Tom: False website reviews are an interesting application, and one that I’ve been keeping my eye on. I noticed the New York Times recently covered some of your work in this area. This type of text analytics research seems to be much more difficult than most people think. Can you tell us a bit about this problem from the text analytics perspective, and how it is different from simpler use cases like identifying spam email for instance?

Bing: Indeed, this is a very difficult problem. My group began to work on it in around 2006 or 2007 as we realized this was an important problem and would become more and more important. When we started to do it, we realized it was really hard. The main difficulty lies in the fact that it is very hard, if not impossible, to recognize fake reviews manually as it is fairly easy to craft a fake review and pose it as a genuine one. Email spam detection is a much easier problem because you will immediately recognize a spam mail when you see one. This means that spam and non-spam emails have clear differences, and that it is easy to produce training data for machine learning algorithms in order to produce predictive models and to evaluate the models.

However, for fake reviews, if one writes them very carefully, it is hard to recognize them just by reading the review text. In the extreme case, this is an impossible task logically. For example, one can write a genuine review for a good restaurant and post it as a fake review for a bad restaurant in order to promote the bad restaurant. There is no way to detect this fake review without considering information beyond the review text itself simply because one review cannot be both truthful and fake at the same time.

Tom: What do you see as some of the applications of this type of research?

Bing: Review hosting sites or any general social media sites all want their reviews and user comments to be trustworthy. They are thus interested in fake review detection algorithms. All text analytics systems that use reviews or any opinion data need to worry about this problem too. Social media is here to stay. Its content is also being used more and more in applications.

Something has to be done to ensure the integrity of this valuable source of information before it becomes full of fake opinions, lies and deceptive information. After all, there are strong motivations for businesses and individuals to post fake reviews for profit and fame. It is also easy and cheap to do so. Writing fake reviews has already become a very cheap way of marketing and product promotion.

Tom: Have you found there are certain approaches that work better than others?

Bing: It is still too early to tell. Researchers currently use both linguistic features and atypical behaviors of reviewers to detect fakes. I feel that algorithms that mine atypical behaviors of reviewers and reviews tend to produce more interpretable and trustworthy results. For example, if all 5-star reviews for a hotel were posted only by people from the surrounding area of the hotel, these reviews are clearly suspicious. This is a simple example. More sophisticated fake reviews need more involved modeling and algorithms to detect them.

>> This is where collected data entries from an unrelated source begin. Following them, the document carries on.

/-- R40: in every case no byte outside `[DST, DST + DST_CAP)` is written by an encode, however it ends. -/
def Obligations.EncodeStaysInCapacity : Prop :=
  ∀ (v : Variant) (s t : State), s.cur < s.chans.length → exec (.enc v) s = .next t →
    SameOutside s.mem t.mem (encOut s.curChan.latch)

/-! ### DEC -/

/-- R106, R40, R101: a decode whose conditions hold and whose stream passes the reader completes with `ERR = 0` and `RESULT`
the bytes consumed; `[DST, DST + N*E)` holds the `N` elements and every other byte of memory is as before. -/
def Obligations.DecodeCompletes : Prop :=
  ∀ (v : Variant) (s : State) (xs : List Nat) (p : Progress),
    DecReady v s → s.curChan.raced = false → s.mem.wf = true → decOutcome v s = .done xs p false →
    portWrites s.port (decOut v s.curChan.latch) = true →
    xs.length = s.curChan.latch.count ∧ Fits v xs ∧
    ∃ t, exec (.dec v) s = .next t ∧ CompletedWith s t 0 ∧ t.draws = s.draws ∧
      t.curChan.result = BitVec.ofNat 64 p.offset ∧
      (∀ g, g < xs.length → elemAt t.mem s.curChan.latch.dst.toNat v.size g = xs.getD g 0) ∧
      SameOutside s.mem t.mem (decOut v s.curChan.latch)

/-- R103, R54, R110: the pre-checks of a decode, in their order. -/
def Obligations.DecodePreChecksInOrder : Prop :=
  ∀ (v : Variant) (s : State), s.cur < s.chans.length →
    let p := s.params
    let l := s.curChan.latch
    if v.wide = true ∧ p.hasWide = false then EndsClean (.dec v) s 2
    else if ¬((decIn l).valid p.addrWidth = true ∧ (decOut v l).valid p.addrWidth = true) then EndsClean (.dec v) s 3
    else if l.dstCap.toNat < l.len.toNat * v.size then EndsClean (.dec v) s 4
    else (decIn l).meets (decOut v l) = true → EndsClean (.dec v) s 5

/-- R112, R114: a malformed stream, where no bus error could arise (when that is so: log 7), ends the decode with
`ERR_MALFORMED`, and no byte outside `[DST, DST + N*E)` has changed. -/
def Obligations.DecodeMalformedEndsWithErrMalformed : Prop :=
  ∀ (v : Variant) (s : State) (p : Progress), DecReady v s → s.curChan.raced = false →
    decOutcome v s = .malformed p false →
    portWrites s.port { base := s.curChan.latch.dst.toNat, size := p.known v * v.size } = true →
    EndsDirty (.dec v) s 7 (decOut v s.curChan.latch)

/-- R111, R113, R114: a decode that meets a bus error ends with `ERR_MEM`, or, where a malformation could arise as well
(when that is so: log 7), with either code. -/
def Obligations.DecodeBusErrorEndsWithErrMem : Prop :=
  ∀ (v : Variant) (s : State) (xs : List Nat) (p : Progress), DecReady v s → s.curChan.raced = false →
    (decOutcome v s = .busError p ∨ decOutcome v s = .done xs p true ∨
        (decOutcome v s = .done xs p false ∧ portWrites s.port (decOut v s.curChan.latch) = false) →
      EndsDirty (.dec v) s 6 (decOut v s.curChan.latch)) ∧
    (decOutcome v s = .malformed p true ∨
        (decOutcome v s = .malformed p false ∧
          portWrites s.port { base := s.curChan.latch.dst.toNat, size := p.known v * v.size } = false) →
      EndsDirty (.dec v) s 6 (decOut v s.curChan.latch) ∨ EndsDirty (.dec v) s 7 (decOut v s.curChan.latch))

/-- R40, R112: however a decode ends, on a corrupt stream or after a race too, no byte outside `[DST, DST + N*E)` is
written, and the code is one of R110. -/
def Obligations.DecodeNeverWritesOutsideItsOutput : Prop :=
  ∀ (v : Variant) (s t : State), s.cur < s.chans.length → exec (.dec v) s = .next t →
    SameOutside s.mem t.mem (decOut v s.curChan.latch) ∧ ∃ e : BitVec 4, e.toNat ≤ 7 ∧ CompletedWith s t e

/-! ### All commands -/

/-- R38, I14: an encode or a decode whose pre-checks pass and one of whose buffers covers a device register is refused by
name; nothing of it is performed. -/
def Obligations.DeviceBuffersAreRefused : Prop :=
  ∀ (v : Variant) (s : State),
    (precheckEnc s.params v s.curChan.latch = none →
      onDevice s.port (encIn v s.curChan.latch) = true ∨ onDevice s.port (encOut s.curChan.latch) = true →
      exec (.enc v) s = .refused .deviceBuffer) ∧
    (precheckDec s.params v s.curChan.latch = none →
      onDevice s.port (decIn s.curChan.latch) = true ∨ onDevice s.port (decOut v s.curChan.latch) = true →
      exec (.dec v) s = .refused .deviceBuffer)

/-- R110, R115: no command faults; the only refusal is that of a device buffer, by ENC and DEC; so over ordinary memory
every one of the 69 commands answers a next state, from every state. -/
def Obligations.CommandsStopOnlyOnDeviceBuffers : Prop :=
  ∀ (i : Instr) (s : State),
    (∀ f, exec i s ≠ .fault f) ∧
    (∀ r, exec i s = .refused r →
      r = .deviceBuffer ∧ (∃ v, i = .enc v ∨ i = .dec v) ∧ ∃ g ∈ s.port, g.device = true) ∧
    ((∀ g ∈ s.port, g.device = false) → ∃ t, exec i s = .next t)

/-- R121: no command reads or changes another channel's registers or state, nor the platform's. -/
def Obligations.CommandsLeaveOtherChannels : Prop :=
  ∀ (i : Instr) (s t : State), exec i s = .next t → OnlyChan s t s.cur

/-- R66: "The signedness field `S` changes no computation of the TPDC": not the deltas, their inverse, the selected
widths, a stream byte, or what a command does. -/
def Obligations.SignednessChangesNothing : Prop :=
  ∀ (v : Variant) (sgn : Bool),
    (∀ xs, deltas { v with signed := sgn } xs = deltas v xs ∧ stream { v with signed := sgn } xs = stream v xs) ∧
    (∀ k base vals, undeltaBlock { v with signed := sgn } k base vals = undeltaBlock v k base vals ∧
      selectB vals ({ v with signed := sgn } : Variant).width = selectB vals v.width) ∧
    (∀ buf n, decodeStream { v with signed := sgn } buf n = decodeStream v buf n) ∧
    ∀ s, exec (.enc { v with signed := sgn }) s = exec (.enc v) s ∧ exec (.dec { v with signed := sgn }) s = exec (.dec v) s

Tom: It’s been my observation and experience that we as an industry are moving away from linguistic approach to text (sure, some of the basics are useful), but machine learning and statistical approaches seem more powerful. What are your thoughts on this?

Bing: For most tasks, machine learning and statistical approaches are indeed more effective than pure linguistic based approaches. Linguistic approaches are mostly based on heuristic rules and patterns (including grammar information). For those tasks that can be performed based on words, it is very hard for a linguistics based approach to beat a statistical machine learning algorithm simply because the signals used by a machine learning algorithm are far more numerous than the rules or patterns that a human person can design. Plus, machine learning algorithms optimize the performances. However, that being said, in many tasks, linguistics based signals and clues are used as features by machine learning algorithms.

Statistical approaches are not without their limits. Going forward, I believe that both linguistic knowledge and statistical modeling are important. We are working on integrating more linguistic knowledge into statistical modeling.

Tom: It seems to me a lot of folks get a little too caught up in differences between languages. My firm for instance has found it rather easy to add other European languages to our approach, and of course machine translation is always a possibility. What are your thoughts on this?

Yes, I agree. Although every language is different, different languages are still similar as they all consist of words and grammar. European languages have even more similarities due to their common roots. A learning algorithm can capture many types of grammar regularities from any language if there is a sufficient amount of training data. For those tasks that need only word or lexical information, the same algorithm can be used for any language with almost no modification because an algorithm treats words are symbols. In that sense, it does not matter what language it is.

Tom: What will you be covering during the tutorial at the sentiment symposium?

Bing: Sentiment analysis has been studied extensively for the past decade. A huge number of research papers have been published on it (probably more than 1000). It is impossible to cover them all. Therefore, I will try to cover the main threads of research that also contain aspects which can be of immediate use in practice.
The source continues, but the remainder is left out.